Please output exactly the part of the records below that opens with the line containing "(resetCore s).errInfo = 0 := rfl" and closes with the line containing "theorem setEnables_phase (d", both lines included, and nothing else.

DATA FOR PROCESSING
□ □ □ □ □ □ □

/-! ### clearDone -/

@[simp] theorem clearDone_params (s : State) :
    (clearDone s).params = s.params := rfl
@[simp] theorem clearDone_h (s : State) :
    (clearDone s).h = s.h := rfl
@[simp] theorem clearDone_n (s : State) :
    (clearDone s).n = s.n := rfl
@[simp] theorem clearDone_sigma (s : State) :
    (clearDone s).sigma = s.sigma := rfl
@[simp] theorem clearDone_mbuf (s : State) :
    (clearDone s).mbuf = s.mbuf := rfl
@[simp] theorem clearDone_phase (s : State) :
    (clearDone s).phase = s.phase := rfl
@[simp] theorem clearDone_pend (s : State) :
    (clearDone s).pend = s.pend := rfl
@[simp] theorem clearDone_ieDone (s : State) :
    (clearDone s).ieDone = s.ieDone := rfl
@[simp] theorem clearDone_ieErr (s : State) :
    (clearDone s).ieErr = s.ieErr := rfl
@[simp] theorem clearDone_cmdDone (s : State) :
    (clearDone s).cmdDone = false := rfl
@[simp] theorem clearDone_err (s : State) :
    (clearDone s).err = s.err := rfl
@[simp] theorem clearDone_errCode (s : State) :
    (clearDone s).errCode = s.errCode := rfl
@[simp] theorem clearDone_errOvf (s : State) :
    (clearDone s).errOvf = s.errOvf := rfl
@[simp] theorem clearDone_errInfo (s : State) :
    (clearDone s).errInfo = s.errInfo := rfl
@[simp] theorem clearDone_schedule (s : State) :
    (clearDone s).schedule = s.schedule := rfl
@[simp] theorem clearDone_replies (s : State) :
    (clearDone s).replies = s.replies := rfl

/-! ### resetCore -/

@[simp] theorem resetCore_params (s : State) :
    (resetCore s).params = s.params := rfl
@[simp] theorem resetCore_h (s : State) :
    (resetCore s).h = zeroBlock := rfl
@[simp] theorem resetCore_n (s : State) :
    (resetCore s).n = zeroBlock := rfl
@[simp] theorem resetCore_sigma (s : State) :
    (resetCore s).sigma = zeroBlock := rfl
@[simp] theorem resetCore_mbuf (s : State) :
    (resetCore s).mbuf = zeroBlock := rfl
@[simp] theorem resetCore_phase (s : State) :
    (resetCore s).phase = .selfTest := rfl
@[simp] theorem resetCore_pend (s : State) :
    (resetCore s).pend = none := rfl
@[simp] theorem resetCore_ieDone (s : State) :
    (resetCore s).ieDone = false := rfl
@[simp] theorem resetCore_ieErr (s : State) :
    (resetCore s).ieErr = false := rfl
@[simp] theorem resetCore_cmdDone (s : State) :
    (resetCore s).cmdDone = false := rfl
@[simp] theorem resetCore_err (s : State) :
    (resetCore s).err = false := rfl
@[simp] theorem resetCore_errCode (s : State) :
    (resetCore s).errCode = .none := rfl
@[simp] theorem resetCore_errOvf (s : State) :
    (resetCore s).errOvf = false := rfl
@[simp] theorem resetCore_errInfo (s : State) :
    (resetCore s).errInfo = 0 := rfl
@[simp] theorem resetCore_schedule (s : State) :
    (resetCore s).schedule = s.schedule := rfl
@[simp] theorem resetCore_replies (s : State) :
    (resetCore s).replies = s.replies := rfl

/-! ### setEnables -/

@[simp] theorem setEnables_params (d e : Bool) (s : State) :
    (setEnables d e s).params = s.params := rfl
@[simp] theorem setEnables_h (d e : Bool) (s : State) :
    (setEnables d e s).h = s.h := rfl
@[simp] theorem setEnables_n (d e : Bool) (s : State) :
    (setEnables d e s).n = s.n := rfl
@[simp] theorem setEnables_sigma (d e : Bool) (s : State) :
    (setEnables d e s).sigma = s.sigma := rfl
@[simp] theorem setEnables_mbuf (d e : Bool) (s : State) :
    (setEnables d e s).mbuf = s.mbuf := rfl
@[simp] theorem setEnables_phase (d e : Bool) (s : State) :
    (setEnables d e s).phase = s.phase := rfl
@[simp] theorem setEnables_pend (d e : Bool) (s : State) :
    (setEnables d e s).pend = s.pend := rfl
@[simp] theorem setEnables_ieDone (d e : Bool) (s : State) :
    (setEnables d e s).ieDone = d := rfl
@[simp] theorem setEnables_ieErr (d e : Bool) (s : State) :
    (setEnables d e s).ieErr = e := rfl
@[simp] theorem setEnables_cmdDone (d e : Bool) (s : State) :
    (setEnables d e s).cmdDone = s.cmdDone := rfl
@[simp] theorem setEnables_err (d e : Bool) (s : State) :
    (setEnables d e s).err = s.err := rfl
@[simp] theorem setEnables_errCode (d e : Bool) (s : State) :
    (setEnables d e s).errCode = s.errCode := rfl
@[simp] theorem setEnables_errOvf (d e : Bool) (s : State) :
    (setEnables d e s).errOvf = s.errOvf := rfl
@[simp] theorem setEnables_errInfo (d e : Bool) (s : State) :
    (setEnables d e s).errInfo = s.errInfo := rfl
@[simp] theorem setEnables_schedule (d e : Bool) (s : State) :
    (setEnables d e s).schedule = s.schedule := rfl
@[simp] theorem setEnables_replies (d e : Bool) (s : State) :
    (setEnables d e s).replies = s.replies := rfl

□ □ □ □ □ □ □

TASK RESPONSE
    (resetCore s).errInfo = 0 := rfl
@[simp] theorem resetCore_schedule (s : State) :
    (resetCore s).schedule = s.schedule := rfl
@[simp] theorem resetCore_replies (s : State) :
    (resetCore s).replies = s.replies := rfl

/-! ### setEnables -/

@[simp] theorem setEnables_params (d e : Bool) (s : State) :
    (setEnables d e s).params = s.params := rfl
@[simp] theorem setEnables_h (d e : Bool) (s : State) :
    (setEnables d e s).h = s.h := rfl
@[simp] theorem setEnables_n (d e : Bool) (s : State) :
    (setEnables d e s).n = s.n := rfl
@[simp] theorem setEnables_sigma (d e : Bool) (s : State) :
    (setEnables d e s).sigma = s.sigma := rfl
@[simp] theorem setEnables_mbuf (d e : Bool) (s : State) :
    (setEnables d e s).mbuf = s.mbuf := rfl
@[simp] theorem setEnables_phase (d e : Bool) (s : State) :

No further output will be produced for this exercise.